Mexican President Vicente Fox, the man who once advocated open borders, came to Washington recently to assure Americans that border security is now his priority numero uno.

Like most people in Washington, Fox seems to recognize that the terrorist attacks of Sept. 11 brought a sudden and dramatic shift in the way this country looks at the politics of immigration.

The amnesty for illegal immigrants for which Fox lobbied at the Capitol just a month ago now appears on hold, maybe even dead. And that's only the beginning.

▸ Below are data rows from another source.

-- ==== Sys2Proof/Tests/Slice0.lean ====
section
/-! SUPPORT. Tests of the model on fixed values: what is not well formed, the worked sequences of spec/, and for each statement
of Certificates/Slice0/Obligations.lean concrete states and operands that meet its hypotheses. -/

namespace Sys2Proof.Tests

open Sys2Proof Sys2Proof.Machine

/-! ## Small states -/

/-- The machine running after reset. -/
def live : State := { State.reset with held := false }

/-- The state after a command. -/
def after (i : Instr) (s : State) : State :=
  match exec i s with
  | .next t => t
  | _ => State.reset

/-- The state after a step. -/
def stepped (s : State) : State :=
  match step s with
  | .next t => t
  | _ => State.reset

/-- A set of zeros. -/
def set0 : SampleSet := { stamp := 0, fe := 0, te := 0, rs := 0, sh := 0, sc := 0, refresh := none }

/-- Raw conversions of zero, every switch released. -/
def raw0 : RawSet := { fe := 0, te := 0, rs := 0, sh := 0, sc := 0, sp := 0, tm := 0, pins := releasedPins }

/-- A posted command without arguments. -/
def cmd (code tag : Byte) : Posted :=
  { code := code, option := 0, w1 := 0, w2 := 0, w3 := 0, w4 := 0, w5 := 0, w6 := 0, tag := tag, urgent := false }

def inFe (b : FrontEnd) : State := { live with fe := b }
def inLoop (b : LoopProc) : State := { live with loop := b }
def inPos (b : Pos) : State := { live with pos := b }
def inSpin (b : Spin) : State := { live with spin := b }
def inDefect (b : Def) : State := { live with defect := b }
def inShock (b : Shock) : State := { live with shock := b }
def inRecov (b : Rec) : State := { live with recov := b }
def inLoad (b : Load) : State := { live with load := b }
def inDrive (b : Drive) : State := { live with drive := b }
def inCap (b : Capture) : State := { live with cap := b }
def inQueue (q : List Posted) : State := { live with cq := { CmdQueue.reset with queue := q } }

/-! ## Well-formedness: for each check a term that it refuses -/

theorem test_wellformed_raw : Instr.wellFormed (.sampleSet raw0) = true
    ∧ Instr.wellFormed (.sampleSet { raw0 with fe := 2048 }) = false
    ∧ Instr.wellFormed (.calibrationComplete { raw0 with rs := -1 }) = false := by decide

theorem test_wellformed_set : Instr.wellFormed (.positionSet set0) = true
    ∧ Instr.wellFormed (.positionSet { set0 with te := -2049 }) = false
    ∧ Instr.wellFormed (.supplySet { set0 with stamp := 63 }) = false
    ∧ Instr.wellFormed (.supplySet { set0 with refresh := some { sp := 0, tm := 0 } }) = false
    ∧ Instr.wellFormed (.supplySet { set0 with stamp := 63, refresh := some { sp := 0, tm := 4096 } }) = false := by decide

theorem test_wellformed_code : Instr.wellFormed (.jump (cmd 0x24 1)) = true
    ∧ Instr.wellFormed (.jump (cmd 0x25 1)) = false
    ∧ Instr.wellFormed (.jump { cmd 0x24 1 with urgent := true }) = false
    ∧ Instr.wellFormed (.stop { cmd 0x28 1 with urgent := true }) = true
    ∧ Instr.wellFormed (.stop (cmd 0x27 1)) = false
    ∧ Instr.wellFormed (.unknownCommand (cmd 0x03 1)) = true
    ∧ Instr.wellFormed (.unknownCommand (cmd 0x70 1)) = false := by decide

theorem test_wellformed_requests : Instr.wellFormed (.positionRequest .focus (.drive 1023)) = true
    ∧ Instr.wellFormed (.positionRequest .focus (.drive 1024)) = false
    ∧ Instr.wellFormed (.positionRequest .focus (.openWith (-1024))) = false
    ∧ Instr.wellFormed (.sledRequest (.driven 1024)) = false
    ∧ Instr.wellFormed (.feedForwardValue .focus 1024) = false := by decide

theorem test_wellformed_delivery : Instr.wellFormed (.dutyDelivery (.focus (-1023))) = true
    ∧ Instr.wellFormed (.dutyDelivery (.load (-1024))) = false
    ∧ Instr.wellFormed (.dutyDelivery (.spindle (.forward 1) 1023)) = true
    ∧ Instr.wellFormed (.dutyDelivery (.spindle (.forward 0) 0)) = false
    ∧ Instr.wellFormed (.dutyDelivery (.spindle (.reverse 7) 0)) = false
    ∧ Instr.wellFormed (.dutyDelivery (.spindle .coast (-1))) = false := by decide

theorem test_wellformed_counts : Instr.wellFormed (.defectNeighbourReport (.counter 65535 true)) = true
    ∧ Instr.wellFormed (.defectNeighbourReport (.counter 65536 true)) = false
    ∧ Instr.wellFormed (.recoveryViewReport (.counter 65536 true)) = false
    ∧ Instr.wellFormed (.trackCounterReport 65536 true) = false
    ∧ Instr.wellFormed (.seekTargetSend (some 65536)) = false
    ∧ Instr.wellFormed (.recoverySeek 1 65536) = false
    ∧ Instr.wellFormed (.rebaseDefectMap 65536) = false
    ∧ Instr.wellFormed (.rebaseLastGoodPlace (-65536)) = false := by decide

theorem test_wellformed_bus : Instr.wellFormed (.windowWrite 0xE000 0 Claims.both) = true
    ∧ Instr.wellFormed (.windowWrite 0xE001 0 Claims.both) = false
    ∧ Instr.wellFormed (.snapshotRead 0xE801 Claims.both) = false := by decide

/-! ## The table gives no bits -/

theorem test_no_word_decodes (n w : Nat) : decodeTableWord n w = none := rfl

theorem test_step_takes_front :
    let t := stepped { live with pending := [.noticeRaise .supply, .loadingSet] }
    t.bus.notice = 0x20 ∧ t.pending = [.loadingSet] := by decide

theorem test_step_without_command :
    (stepped { live with transit := [.noticeRaise .supply, .loadingSet] }).bus.notice = 0x20
      ∧ (stepped { live with transit := [.noticeRaise .supply, .loadingSet] }).transit = [.loadingSet]
      ∧ stepped live = live := by decide

/-! ## Signal Front End: the calibration of spec/01 section 1.5 -/

def calibrating : State :=
  inFe { FrontEnd.reset with
    formed := true, stamp := 1255, laser := true,
    calibration := some { tag := 0x21, count := 255, sumFe := -2990, sumTe := 12800, sumSh := -129 } }

theorem test_calibration_completes :
    let t := after (.calibrationComplete { raw0 with fe := -10 }) calibrating
    t.fe.feOffset = -12 ∧ t.fe.teOffset = 50 ∧ t.fe.shOffset = -1 ∧ t.fe.calibration = none ∧ t.fe.stamp = 1256
      ∧ .completion { tag := 0x21, code := 0x12, result := .ok, value := 0xFFF4 } ∈ t.transit := by decide

/-- R6, R10: the value of a refused CALIBRATE OFFSETS is the FE offset. -/
theorem test_refused_calibration_gives_offset :
    let c := cmd 0x12 7
    let t := after (.calibrateOffsets c) { inQueue [c] with
      fe := { FrontEnd.reset with feOffset := -12 }, pos := { Pos.reset with state := .focused } }
    t.cq.ring.head? = some { tag := 7, code := 0x12, result := .notReady, value := 0xFFF4 } := by decide

theorem test_set_after_calibration :
    let s := inFe { FrontEnd.reset with formed := true, stamp := 1256, feOffset := -12 }
    (.positionSet { set0 with stamp := 1257, fe := 2 } ∈ (after (.sampleSet { raw0 with fe := -10 }) s).transit)
      ∧ (.positionSet { set0 with stamp := 1257, fe := 2047 } ∈ (after (.sampleSet { raw0 with fe := 2047 }) s).transit) := by
  decide

/-- R1: sample instants come every 20 µs, whatever Hall edges come between. -/
theorem test_instants_keep_their_grid :
    let s := { inFe { FrontEnd.reset with formed := true } with clock := 1000, instant := 1000 }
    let t := after (.sampleSet raw0) (after (.hallStateTaken 3 1015) s)
    (after (.hallStateTaken 3 1015) s).clock = 1015 ∧ t.clock = 1020 ∧ t.instant = 1020
      ∧ (after (.sampleSet raw0) { live with clock := 7 }).instant = 27 := by decide

theorem test_first_set_has_stamp_0 : (after (.sampleSet raw0) live).fe.stamp = 0
    ∧ (after (.sampleSet raw0) (inFe { FrontEnd.reset with formed := true, stamp := 0xFFFF })).fe.stamp = 0 := by
  decide

/-! ## Loop Processor: the worked sequences of spec/02 -/

def focusLoop : Loop :=
  { Loop.reset with
    state := .closed, d1 := { x1 := 380, x2 := 0, y1 := 220, y2 := 0 }, d2 := { x1 := 310, x2 := 290, y1 := 310, y2 := 290 },
    params := { defaultLoopParams with
      coefN := { s1 := { b0 := 12288, b1 := -8192, b2 := 0, a1 := -4096, a2 := 0 },
                 s2 := { b0 := 8192, b1 := 0, b2 := 0, a1 := 0, a2 := 0 } },
      gainN := 40000, bias := -20, limit := 900, trim := [1, 1, 17203, 1, 1, 1] } }

def focusState : State := inLoop { LoopProc.reset with focus := focusLoop, band := 2 }

theorem test_focus_sample :
    let t := after (.loopSampleSet { set0 with fe := 400 }) focusState
    t.loop.focus.last = 826 ∧ t.loop.focus.d1 = { x1 := 400, x2 := 380, y1 := 330, y2 := 220 }
      ∧ t.loop.focus.d2 = { x1 := 330, x2 := 310, y1 := 330, y2 := 310 } ∧ t.loop.focus.limitCount = 0
      ∧ t.loop.focus.eventCount = 0 := by decide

After moving toward extending more rights and benefits to immigrants, Congress and local leaders now seem set to reverse the trend. Beyond closing the border, they talk of taking away driver's licenses, restricting access to education and even using local police to help track down visa violators -- all areas where liberals have won recent important victories.

The immigrant-rights movement ground to a halt after it was revealed that most of the Sept. 11 hijackers were foreigners in the country illegally.

"There has been just a tectonic shift in thinking," said Rep. Tom Tancredo, R-Colo., a proponent of tighter borders who heads the Congressional Immigration Reform Caucus.

Tancredo plans to introduce legislation calling for beefing up the Border Patrol, monitoring foreign students and stiffening the controls over those leaving the country. He also wants to temporarily close the country to most foreigners by implementing a six-month moratorium on new visas.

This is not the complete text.